PRINCE Harry may never hold a Green Card or be granted US citizenship after admitting to taking a variety of drugs, a lawyer has warned.
The Duke of Sussex previously revealed he had experimented with cocaine, marijuana, magic mushrooms and ayahuasca – all of which are tightly controlled or banned in the country.
It raised questions over how the 38-year-old was granted his current visa – likely a temporary non-immigrant one called an O-1 for extraordinary ability – as candidates are quizzed on their narcotics history.
But it also sparked speculation that he may not be permitted to remain in the States long term under strict anti-drug rules.
Solicitor Kaitlin Davies, from Davies Legal which specialises in immigration, said: “Without exceptional circumstances, Harry would likely never be able to hold a Green Card or become a US citizen if he formally admits to using cocaine.”
Admissions in his book Spare or during TV interviews would not be considered “formal” as they were not made under oath.
However, they could be made so by questioning him at an official interview.
“If the prince admitted to any immigration officer that he had previously used illegal drugs, he would be deemed ineligible for a visa,” the solicitor said.
In 2014, TV chef Nigella Lawson was banned from boarding a flight from Heathrow to Los Angeles four months after she confessed to experimenting with narcotics.
The late singer Amy Winehouse was also denied entry to the country to attend the Grammy Awards in 2008 because of admissions about her battle with drug addiction.

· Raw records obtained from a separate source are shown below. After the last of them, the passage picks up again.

-- ==== Sys2Proof/Machine/Access.lean ====
section
/-! DEFINITION. How an access is classified, translated and checked (R221 to R229, R235): windows, the
page-table walk, keys and key tags, regeneration and migration, range locks, presence and hold bits. -/

namespace Sys2Proof.Machine

/-- A field of a partition record (R384). -/
def pfield (r : BitVec 512) (lo len : Nat) : Nat := (r.extractLsb' lo len).toNat

/-- First byte and size of a partition's range of tier 1 (0) or tier 2 (1), from its GiB fields (R384). -/
def tierRange (r : BitVec 512) (tier : Nat) : Nat × Nat :=
  if tier = 0 then (pfield r 192 16 * 2 ^ 30, pfield r 208 16 * 2 ^ 30)
  else (pfield r 224 16 * 2 ^ 30, pfield r 240 16 * 2 ^ 30)

/-- Whether [pa, pa + n) lies in the partition's range of a tier. -/
def inTier (r : BitVec 512) (tier pa n : Nat) : Bool :=
  let (b, z) := tierRange r tier
  decide (tier < 2 ∧ b ≤ pa ∧ pa + n ≤ b + z)

/-- The device area: the highest 1 MiB of the partition's tier 1 range (R165). -/
def inDeviceArea (r : BitVec 512) (tier pa : Nat) : Bool :=
  let (b, z) := tierRange r 0
  decide (tier = 0 ∧ b + z ≤ pa + 2 ^ 20 ∧ pa < b + z)

/-- Whether a key lies in the partition's key set (R384). -/
def inKeySet (r : BitVec 512) (key : Nat) : Bool :=
  decide (pfield r 144 8 ≤ key ∧ key ≤ pfield r 144 8 + pfield r 152 8)

/-- Bytes that the module has in a tier (R16); host and peer addresses are 52 bits (R223). -/
def tierBytes (tier : Nat) : Nat :=
  if tier = 0 then 768 * 2 ^ 30 else if tier = 1 then 2048 * 2 ^ 30 else 2 ^ 52

/-- What a walk of the page table finds. -/
inductive Walk where
  | leaf (e : W64) (size : Nat)
  | absent
  | malformed
  | regen (e : W64) (size : Nat)
deriving DecidableEq, Repr

/-- Shift and index bits of the five levels (R224). -/
def walkLevels : List (Nat × Nat) := [(48, 8), (39, 9), (30, 9), (21, 9), (16, 5)]

/-- A leaf of a page of a size that is malformed: at level 0 or 1, with a reserved bit set, or a frame not aligned to its page
(R226). -/
def leafBad (e : W64) (size : Nat) : Bool :=
  decide (2 ^ 30 < size ∨ e.extractLsb' 60 4 ≠ 0 ∨ e.extractLsb' 11 5 ≠ 0 ∨ e.extractLsb' 5 3 ≠ 0 ∨
    (e.extractLsb' 16 36).toNat * 2 ^ 16 % size ≠ 0)

/-- The walk from a level on, its table at `pa` of `tier` (R224 to R226). `small` says whether leaves may
stand at this level: not at levels 0 and 1. -/
def walkFrom (mem : Memory) (r : BitVec 512) (va : Nat) : List (Nat × Nat) → Nat → Nat → Walk
  | [], _, _ => .malformed
  | (sh, bits) :: rest, tier, pa =>
    let e : W64 := BitVec.ofNat 64 (readNat mem (memKey tier (pa + 8 * (va / 2 ^ sh % 2 ^ bits))) 8)
    let v := e.getLsbD 0
    if e.getLsbD 1 then
      if !v then (if e.getLsbD 8 then .regen e (2 ^ sh) else .absent)
      else if leafBad e (2 ^ sh) then .malformed
      else .leaf e (2 ^ sh)
    else if !v then .absent
    else if e.extractLsb' 52 12 ≠ 0 ∨ e.extractLsb' 3 5 ≠ 0 then .malformed
    else
      let nx := (e.extractLsb' 8 44).toNat * 256
      let t := if e.getLsbD 2 then 1 else 0
      match rest with
      | [] => .malformed
      | (_, nb) :: _ =>
        if nx % (8 * 2 ^ nb) = 0 ∧ inTier r t nx (8 * 2 ^ nb) then walkFrom mem r va rest t nx else .malformed

/-- The walk of an address space of a partition from its root (R224, R384). -/
def walkPage (mem : Memory) (r : BitVec 512) (space va : Nat) : Walk :=
  let root := r.extractLsb' (256 + 64 * space) 64
  if root.getLsbD 0 then
    walkFrom mem r va walkLevels (if root.getLsbD 1 then 1 else 0) ((root.extractLsb' 11 41).toNat * 2 ^ 11)
  else .absent

/-- What an access asks for (R226). -/
inductive Acc where
  | load | store | rmw | fetch
deriving DecidableEq, Repr
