/-- Marks on a member's entries the granules that the member covers whole: each is overwritten when the last entry that
touches it is performed (R237). -/
def markHeals (whole : List Nat) : List StoreEnt → List StoreEnt
  | [] => []
  | e :: t => { e with heals := (e.among whole).filter fun g => !(t.any fun x => decide (g ∈ x.among whole)) } ::
      markHeals whole t

/-- The entries of a member's writes in lane order; the first entry that touches a granule carries its turn (R332). -/
def Cx.entries (c : Cx) (ms : MScope) (n : Nat) (ws : List (LaneAcc × List Byte)) : List StoreEnt :=
  let whole := wholeGranules (ws.flatMap fun w => segKeys w.1.segs)
  markHeals whole (ws.foldl (fun (a : List StoreEnt × List W64) w =>
    let mine := (granules [w.1] n).filter fun g => decide (g ∉ a.2)
    (a.1 ++ storeEnts (mkPc c.pkt c.slot) w.1 ms w.2 mine, a.2 ++ mine)) ([], [])).1

/-- Puts a member's writes into the team's store queue in lane order, folding them into the team's hash (R253, R338). DESIGN
CHOICE, log entry 7. -/
def Cx.enqueue (c : Cx) (s : State) (ms : MScope) (n : Nat) (ws : List (LaneAcc × List Byte)) : State :=
  ws.foldl (fun s w => foldHash s c.ctx c.g c.b c.t w.1.va w.2)
    (c.onTeam s fun t => { t with storeQ := t.storeQ ++ c.entries ms n ws })

end Sys2Proof.Machine
end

In his memoir, the duke, who lives in California with wife Meghan Markle, admitted he regularly smoked cannabis and misused alcohol as a teenager.
He then tried coke for the first time aged 17 while on a hunting weekend, before snorting “a few more lines” on several other occasions.
In a subsequent TV interview, Harry admitted using Class A ayahuasca, a high from Amazon rainforest vines, to help him cope with the trauma of his mum Princess Diana’s 1997 death.
He also described his hallucinogenic experiences under the effects of magic mushrooms – which included talking to a bin.
During the O-1 application process, candidates have to declare any criminal history – including past drug use.
This includes answering the questions, “Are you or have you ever been a drug abuser or addict?” and, “Have you ever violated or engaged in a conspiracy to violate any law relating to controlled substances?” on a DS-160 form.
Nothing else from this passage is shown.